- _PROBLEM STATEMENT_: Print verbatim the opening line of the material and every subsequent line through the one containing "set_option Elab.async false".
Start of RECORDS SUPPLIED
-- ==== Sys2Proof/Tests/Slice0.lean ====
section
/-!
SUPPORT. Sys2Proof/Tests/Slice0.lean: the model's own tests. First what decode and WellFormed refuse and what words written
out from the spec's encodings decode to; then, for each statement, a witness that meets its hypotheses; then single steps.
-/

namespace Sys2Proof.Tests

set_option Elab.async false

open Sys2Proof.Machine

/-- GUARD 126, no tokens. -/
def h0 : Head := ⟨7, false, false, 126, false⟩

/-- A bundle's head without tokens. -/
def w0 : WHead := ⟨7, false, false⟩

/-- Sixteen slots, the first one given. -/
def one (t : WSlot) : WSlots := some t :: List.replicate 15 none

/-! ### States -/

/-- A running privileged job with every engine and queue, four semaphores and a region over the whole scratchpad. -/
def jobA : Job :=
  { st := .running, engmask := 63, qmask := 0xFFFF, semSize := 4, priv := true, startClk := 0
    sec := mput 0 0 (BitVec.ofNat 64 (2 ^ 63 + 2 ^ 19 * 2 ^ 22)) [] }

/-- A live stream of job slot 0 at pc 64 with registers. -/
def strm (xs : List (Nat × Nat)) : Stream :=
  { st := .live, pc := 64, x := mbulk 0 (xs.map fun e => (e.1, BitVec.ofNat 64 e.2)) [] }

/-- The module with core 0 as given and one stream in slot 0 of engine e, whose turn it is. -/
def at_ (e : Eng) (t : Stream) (c : Core) : State :=
  { State.reset with
    todo := [], ready := true, cur := ⟨0, e, 0, []⟩,
    cores := mput {} 0 (c.setStream (skey e 0) t) [] }

/-- A core with job j in slot 0. -/
def core0 (j : Job) : Core := ({} : Core).setJob 0 j

/-- The module with one stream of jobA. -/
def mk (e : Eng) (xs : List (Nat × Nat)) : State := at_ e (strm xs) (core0 jobA)

/-! ### Words written out from the spec's encodings (R66 to R77) -/

/-- TP 7 and GUARD 126 of a 64-bit word. -/
def hw : Nat := 0x00E7E00000000000

/-- The forms of R68, field by field. -/
def fR (op d a b c m : Nat) : Nat := op * 2 ^ 56 + hw + d * 2 ^ 34 + a * 2 ^ 25 + b * 2 ^ 16 + c * 2 ^ 7 + m
def fI (op d a imm m : Nat) : Nat := op * 2 ^ 56 + hw + d * 2 ^ 34 + a * 2 ^ 25 + imm * 2 ^ 13 + m
def fJ (op imm a m : Nat) : Nat := op * 2 ^ 56 + hw + imm * 2 ^ 19 + a * 2 ^ 10 + m
def fK (op a b wait sig m : Nat) : Nat := op * 2 ^ 56 + hw + a * 2 ^ 34 + b * 2 ^ 25 + wait * 2 ^ 17 + sig * 2 ^ 9 + m
def fV (op d a b c esz am bm fmt sat : Nat) : Nat :=
  op * 2 ^ 56 + hw + d * 2 ^ 35 + a * 2 ^ 27 + b * 2 ^ 19 + c * 2 ^ 11 + esz * 2 ^ 9 + am * 2 ^ 6 + bm * 2 ^ 3 + fmt * 2 + sat

/-- A bundle (R73) with TP 7 and slots 0 to 2. -/
def fB (op mode hdr s0 s1 s2 : Nat) : Nat :=
  op * 2 ^ 248 + 7 * 2 ^ 245 + mode * 2 ^ 240 + hdr * 2 ^ 224 + s0 + s1 * 2 ^ 14 + s2 * 2 ^ 28

/-- Fields of R69: stream register, queue pop, queue peek, predicate. -/
def cS (n : Nat) : Nat := 0x40 + n
def cQ (n : Nat) : Nat := 0xC0 + n
def cK (n : Nat) : Nat := 0x100 + n
def cP (n : Nat) : Nat := 0x140 + n

abbrev Words := List (Eng × Nat × Instr)

def commonWords : Words := [
  (.sq, 0x00E7E00000000000, .nop h0), (.me, 0x02E7E00000000000, .endS h0), (.va, fI 0x03 0 0 0xFFF 0, .rdzv h0 4095),
  (.xe, fJ 0x04 0xFFFFFF 0 2, .br h0 true (-1)), (.sq, fJ 0x05 2 (cP 9) 1, .brc h0 true false 9 2),
  (.sq, fJ 0x06 0x800000 1 0, .call h0 1 (-0x800000)), (.sq, 0x07E7E00407090000, .callg h0 1 3 (-1976)),
  (.ve, fR 0x08 0 31 0 0 0, .jr h0 31), (.sq, fJ 0x09 1 63 0, .loop h0 63 1), (.va, fI 0x0A 0 0 5 8191, .loopi h0 5 8191),
  (.ve, fJ 0x0B 3 2 63, .looph h0 2 3 64), (.sq, fI 0x0C 0 0 0 0 + 0xABCDE * 2 ^ 14, .trap h0 0xABCDE),
  (.va, fI 0x0D (cQ 3) 0 0x010 0, .csrr h0 (.q 3) 0x010), (.wick, fI 0x0E 0 4 0x020 0, .csrw h0 (.x 4) 0x020),
  (.va, fR 0x10 (cQ 1) (cQ 9) (cK 8) 0 0, .add h0 (.q 1) (.q 9) (.peek 8)), (.sq, fR 0x10 1 2 3 0 1, .sub h0 (.x 1) (.x 2) (.x 3)),
  (.sq, fR 0x10 1 2 3 0 2, .and h0 (.x 1) (.x 2) (.x 3)), (.sq, fR 0x10 1 2 3 0 3, .or h0 (.x 1) (.x 2) (.x 3)),
  (.sq, fR 0x10 1 2 3 0 4, .xor h0 (.x 1) (.x 2) (.x 3)), (.sq, fR 0x10 1 2 3 0 5, .andn h0 (.x 1) (.x 2) (.x 3)),
  (.sq, fR 0x10 1 2 3 0 6, .shl h0 (.x 1) (.x 2) (.x 3)), (.sq, fR 0x10 1 2 3 0 7, .shr h0 (.x 1) (.x 2) (.x 3)),
  (.sq, fR 0x10 1 2 3 0 8, .sra h0 (.x 1) (.x 2) (.x 3)), (.sq, fR 0x10 1 2 3 0 9, .mul h0 (.x 1) (.x 2) (.x 3)),
  (.sq, fR 0x10 1 2 3 0 10, .mulh h0 (.x 1) (.x 2) (.x 3)), (.sq, fR 0x10 1 2 3 0 11, .mulhu h0 (.x 1) (.x 2) (.x 3)),
  (.sq, fR 0x10 1 2 3 0 12, .min h0 (.x 1) (.x 2) (.x 3)), (.sq, fR 0x10 1 2 3 0 13, .max h0 (.x 1) (.x 2) (.x 3)),
  (.sq, fR 0x10 1 2 3 0 14, .minu h0 (.x 1) (.x 2) (.x 3)), (.sq, fR 0x10 1 2 3 0 15, .maxu h0 (.x 1) (.x 2) (.x 3)),
  (.sq, fR 0x10 1 2 3 0 16, .slt h0 (.x 1) (.x 2) (.x 3)), (.sq, fR 0x10 1 2 3 0 17, .sltu h0 (.x 1) (.x 2) (.x 3)),
  (.sq, fR 0x10 1 2 0 0 18, .clz h0 (.x 1) (.x 2)), (.sq, fR 0x10 1 2 0 0 19, .popc h0 (.x 1) (.x 2)),
  (.sq, fR 0x10 1 2 3 (cP 95) 20, .sel h0 (.x 1) (.x 2) (.x 3) 95), (.sq, 0x11E7E01C0E080000, .addi h0 (.x 7) (.x 7) 64),
  (.sq, fI 0x11 1 2 0xFFF 1, .andi h0 (.x 1) (.x 2) (-1)), (.sq, fI 0x11 1 2 0x7FF 2, .ori h0 (.x 1) (.x 2) 2047),
  (.sq, fI 0x11 1 2 0x800 3, .xori h0 (.x 1) (.x 2) (-2048)), (.sq, fI 0x11 1 2 63 4, .shli h0 (.x 1) (.x 2) 63),
  (.sq, fI 0x11 1 2 1 5, .shri h0 (.x 1) (.x 2) 1), (.sq, fI 0x11 1 2 2 6, .srai h0 (.x 1) (.x 2) 2),
  (.sq, fI 0x11 1 2 3 7, .slti h0 (.x 1) (.x 2) 3), (.sq, fI 0x11 1 2 4 8, .sltiu h0 (.x 1) (.x 2) 4),
  (.sq, 0x12E7E01D00000000, .lih h0 (.x 7) 0x40000), (.sq, fR 0x13 (cP 1) 2 3 0 5, .cmp h0 .geu 1 (.x 2) (.x 3)),
  (.sq, fI 0x14 (cP 64) 2 0xFFF 2, .cmpi h0 .lt 64 (.x 2) (-1)), (.ve, fR 0x15 (cP 1) (cP 2) (cP 3) 0 0, .pand h0 1 2 3),
  (.ve, fR 0x15 (cP 1) (cP 2) (cP 3) 0 1, .por h0 1 2 3), (.ve, fR 0x15 (cP 1) (cP 2) (cP 3) 0 2, .pxor h0 1 2 3),
  (.ve, fR 0x15 (cP 1) (cP 2) (cP 3) 0 3, .pandn h0 1 2 3), (.ve, fR 0x15 (cP 1) (cP 2) 0 0 4, .pmov h0 1 2),
  (.ve, fR 0x15 (cP 1) 0 1 0 5, .pseti h0 1 true), (.va, fI 0x16 (cQ 0) 2 8 6, .ld h0 (.q 0) (.x 2) 8 2 true),
  (.sq, fI 0x17 5 2 8 3, .st h0 5 (.x 2) 8 3), (.sq, 0x18E7E0100B000003, .ldg h0 4 5 (-2048) 3 false),
  (.wick, fI 0x19 4 5 1 0, .stg h0 4 5 1 0),
  (.ve, 0x0127E01A80C00811, .blkh ⟨1, false, false, 126, false⟩ ⟨3, 1, 2, 3, 0, 1, 0, ⟨true, false, .core⟩⟩)]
End of RECORDS SUPPLIED
- _ANSWER_:
-- ==== Sys2Proof/Tests/Slice0.lean ====
section
/-!
SUPPORT. Sys2Proof/Tests/Slice0.lean: the model's own tests. First what decode and WellFormed refuse and what words written
out from the spec's encodings decode to; then, for each statement, a witness that meets its hypotheses; then single steps.
-/

namespace Sys2Proof.Tests

set_option Elab.async false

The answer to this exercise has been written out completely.